* **Material for the task**
/-- The register list of PWR. -/
def regsPwr : List RegDesc :=
  [ { off := 0x0, reset := 0x0, clr := .pin, w1c := 0xFFF },
    { off := 0x4, reset := 0x100, clr := .pin, rw := 0xEFF },
    { off := 0x8, reset := 0x0, clr := .never },
    { off := 0x20, reset := 0x145A0068, clr := .pin, rw := 0xFFFF00FF, acts := [(24, 8, 1, 255), (16, 8, 60, 100), (0, 8, 80, 114)] },
    { off := 0x24, reset := 0x6C, clr := .pin, rw := 0xFF, acts := [(0, 8, 90, 114)] },
    { off := 0x28, reset := 0x3E83C64, clr := .pin, rw := 0xFFFFFFFF, acts := [(16, 16, 100, 4000), (8, 8, 50, 90), (0, 8, 80, 110)] },
    { off := 0x2C, reset := 0x0, clr := .pin },
    { off := 0x30, reset := 0xA0, clr := .pin, rw := 0xFF, acts := [(0, 8, 130, 185)] },
    { off := 0x34, reset := 0xA0190, clr := .pin, rw := 0xFFFFFFFF, acts := [(16, 16, 1, 65535)] },
    { off := 0x38, reset := 0x1, clr := .pin, rw := 0x1 },
    { off := 0x3C, reset := 0x8020, clr := .pin, rw := 0xFFFFFFFF },
    { off := 0x40, reset := 0xFFFF0000, clr := .pin, rw := 0xFFFF0000 },
    { off := 0x44, reset := 0x77F, clr := .never },
    { off := 0x48, reset := 0x0, clr := .por, rw := 0xFFFFFFFF } ]

/-- The register list of THM. -/
def regsThm : List RegDesc :=
  [ { off := 0x0, reset := 0x0, clr := .pin, w1c := 0x13F },
    { off := 0x4, reset := 0x100, clr := .pin, rw := 0x3F },
    { off := 0x8, reset := 0x0, clr := .never },
    { off := 0x20, reset := 0x505080, clr := .pin, rw := 0xF0FFF3, acts := [(20, 4, 1, 15), (12, 4, 1, 15), (4, 8, 1, 80)], keep := [(0, 2, 0, 2)] },
    { off := 0x24, reset := 0x281E140A, clr := .pin, rw := 0xFFFFFFFF },
    { off := 0x28, reset := 0x463C32, clr := .pin, rw := 0xFFFFFF },
    { off := 0x2C, reset := 0x736E0C08, clr := .pin, rw := 0xFFFF0F1F, acts := [(24, 8, 85, 115), (16, 8, 95, 115), (8, 4, 1, 15), (0, 5, 1, 16)] },
    { off := 0x30, reset := 0xD6B03E8, clr := .pin, rw := 0xFFFFFFFF, acts := [(0, 16, 1, 65535)] },
    { off := 0x34, reset := 0x4100, clr := .pin, rw := 0xFFFF },
    { off := 0x40, reset := 0x80008000, clr := .never },
    { off := 0x44, reset := 0x80008000, clr := .never },
    { off := 0x48, reset := 0x80008000, clr := .never },
    { off := 0x4C, reset := 0x80008000, clr := .never },
    { off := 0x50, reset := 0x0, clr := .bor },
    { off := 0x54, reset := 0x8000, clr := .pin, rw := 0xFFFF } ]

/-- The register list of ANG. -/
def regsAng : List RegDesc :=
  [ { off := 0x0, reset := 0x0, clr := .pin, w1c := 0x3F },
    { off := 0x4, reset := 0x4, clr := .pin, rw := 0x3B },
    { off := 0x8, reset := 0x3, clr := .pin },
    { off := 0x20, reset := 0x1903B4, clr := .pin, rw := 0x3FFFFF, keep := [(11, 11, 256, 1024)] },
    { off := 0x24, reset := 0x100000, clr := .pin, rw := 0xFFFFFFFF },
    { off := 0x28, reset := 0x40, clr := .pin, rw := 0xFFF },
    { off := 0x30, reset := 0x0, clr := .pin },
    { off := 0x34, reset := 0x0, clr := .pin },
    { off := 0x38, reset := 0x0, clr := .pin },
    { off := 0x3C, reset := 0x0, clr := .pin },
    { off := 0x40, reset := 0x0, clr := .pin, rw := 0xFFFF },
    { off := 0x44, reset := 0x0, clr := .pin },
    { off := 0x50, reset := 0x0, clr := .actuator, parts := [(.a, 0xFFFFFFFF)] },
    { off := 0x54, reset := 0x0, clr := .actuator, parts := [(.a, 0xFFFFFFFF)] },
    { off := 0x58, reset := 0x0, clr := .actuator, parts := [(.b, 0xFFFFFFFF)] },
    { off := 0x5C, reset := 0x0, clr := .actuator, parts := [(.b, 0xFFFFFFFF)] },
    { off := 0x60, reset := 0x0, clr := .actuator, cnt := 2, parts := [(.a, 0xFFFFFFFF)] },
    { off := 0x68, reset := 0x0, clr := .actuator, cnt := 2, parts := [(.b, 0xFFFFFFFF)] },
    { off := 0x100, reset := 0x0, clr := .pin, rw := 0xFFFFFFFF, cnt := 24 } ]

/-- The register list of MSQ. -/
def regsMsq : List RegDesc :=
  [ { off := 0x0, reset := 0x0, clr := .actuator, w1c := 0x73F },
    { off := 0x4, reset := 0x700, clr := .actuator, rw := 0x3F },
    { off := 0x8, reset := 0x100, clr := .never },
    { off := 0x20, reset := 0x1, clr := .actuator, rw := 0x1 },
    { off := 0x24, reset := 0x400, clr := .pin, rw := 0xFFFF, acts := [(0, 16, 64, 65535)] },
    { off := 0x28, reset := 0x402, clr := .pin, rw := 0xF0F, acts := [(8, 4, 1, 15), (0, 4, 1, 15)] },
    { off := 0x2C, reset := 0x0, clr := .pin, rw := 0xFFF },
    { off := 0x30, reset := 0x0, clr := .pin, rw := 0xFFFFF000 },
    { off := 0x34, reset := 0x0, clr := .actuator, rw := 0xFFFFFFFF },
    { off := 0x38, reset := 0x0, clr := .actuator, rw := 0xF0103 },
    { off := 0x3C, reset := 0x0, clr := .actuator, w1s := 0x1 },
    { off := 0x40, reset := 0x0, clr := .actuator },
    { off := 0x44, reset := 0x0, clr := .actuator },
    { off := 0x48, reset := 0x0, clr := .actuator, w1c := 0xFFFF },
    { off := 0x4C, reset := 0x0, clr := .actuator, w1s := 0xFFFF },
    { off := 0x50, reset := 0x0, clr := .actuator, rw := 0xFFFFFFFF, cnt := 4 },
    { off := 0x60, reset := 0x0, clr := .actuator },
    { off := 0x64, reset := 0x0, clr := .pin, w1c := 0x7FFF },
    { off := 0x68, reset := 0x0, clr := .pin },
    { off := 0x6C, reset := 0x0, clr := .pin, rw := 0xFFFFFFFF },
    { off := 0x70, reset := 0x0, clr := .pin, w1c := 0x80000000 },
    { off := 0x80, reset := 0x0, clr := .actuator, cnt := 16 },
    { off := 0xC0, reset := 0x0, clr := .actuator, cnt := 16 },
    { off := 0x100, reset := 0x0, clr := .actuator, rw := 0xFFFFFFFF, cnt := 64 } ]
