-- ==== Sys2Proof/Machine/ValeOps.lean ====
section
/-!
DEFINITION. Shared operations of the enclosure group (R698 to R725): membership, announcements of seeks.
-/
namespace Sys2Proof.Machine

/-- Ticks of a Vale cycle, a slot and a transmission (R699). -/
def valeCycle : Nat := 64000
def valeSlot : Nat := 1000
def valeTx : Nat := 800

/-- The thresholds of R720 in tracks, T1 to T3. -/
def State.seekClasses (s : State) : List Nat :=
  [64 * s.get Fld.VALE_SEEKCLS_T1, 64 * s.get Fld.VALE_SEEKCLS_T2, 64 * s.get Fld.VALE_SEEKCLS_T3]

/-- The class of a seek to a VCM target (R720): the number of thresholds that the distance reaches. -/
def State.seekClass (s : State) (x : Act) (target : Int) : Nat :=
  let d := (target - (s.la x).p.floor).natAbs
  (s.seekClasses.filter (fun t => decide (256 * t ≤ d))).length

/-- Seeks are announced (R707, R721, R724). -/
def State.announcing (s : State) : Bool :=
  s.flag Fld.VALE_CFG_EN && s.flag Fld.VALE_CFG_ANNOUNCE && s.valeMember && !s.flag Fld.VALE_STAT_LEFT && !s.sys.retract

/-- The VCM target of a SEEK, with the targets it gives (R369). -/
def State.seekTarget (s : State) (x : Act) (c t1 t2 : Nat) : Option Int :=
  let m := s.msq x
  let p0 := if inMask c false then { m.pos0 with target := some t1, ofs := 0 } else m.pos0
  let p1 := if inMask c true then { m.pos1 with target := some t2, ofs := 0 } else m.pos1
  (s.setMsq x { m with pos0 := p0, pos1 := p1 }).vcmTarget x

/-- The announcement of a seek of an actuator to a target. -/
def State.annFor (s : State) (x : Act) (t : Int) : Option Announce := s.vale.ann.find? (fun a => a.x == x && a.target == t)

/-- A SEEK's announcement is queued (R721): up to 4 wait. -/
def State.announce (s : State) (x : Act) (c t1 t2 : Nat) : State :=
  match s.seekTarget x c t1 t2 with
  | none => s
  | some t =>
    let k := s.seekClass x t
    if !s.announcing || k == 0 || (s.annFor x t).isSome
        || decide (4 ≤ (s.vale.ann.filter (fun a => a.start.isNone)).length) then s
    else
      { s with vale := { s.vale with
        ann := s.vale.ann ++ [{ x := x, target := t, cls := k, down := decide (t < (s.la x).p.floor), start := none }] } }

/-- A SEEK waits for its announcement (R721): until LEAD after the end of the transmission that carried it. -/
def State.seekHeld (s : State) (x : Act) (c t1 t2 : Nat) : Bool :=
  match s.seekTarget x c t1 t2 with
  | none => false
  | some t =>
    if !s.announcing || s.seekClass x t == 0 then false
    else match s.annFor x t with
      | some a => (match a.start with
        | some b => decide (s.now < b)
        | none => true)
      | none => true

/-- The announcement of a seek that begins is used up. -/
def State.annUsed (s : State) (x : Act) (c t1 t2 : Nat) : State :=
  match s.seekTarget x c t1 t2 with
  | none => s
  | some t => { s with vale := { s.vale with ann := s.vale.ann.filter (fun a => !(a.x == x && a.target == t && a.start.isSome)) } }

end Sys2Proof.Machine
end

* **Required work**
Look above for the line containing "s.vale with ann", then transcribe it and all lines after it through the last, exactly and with nothing else.

* **Written answer**
  | some t => { s with vale := { s.vale with ann := s.vale.ann.filter (fun a => !(a.x == x && a.target == t && a.start.isSome)) } }

end Sys2Proof.Machine
end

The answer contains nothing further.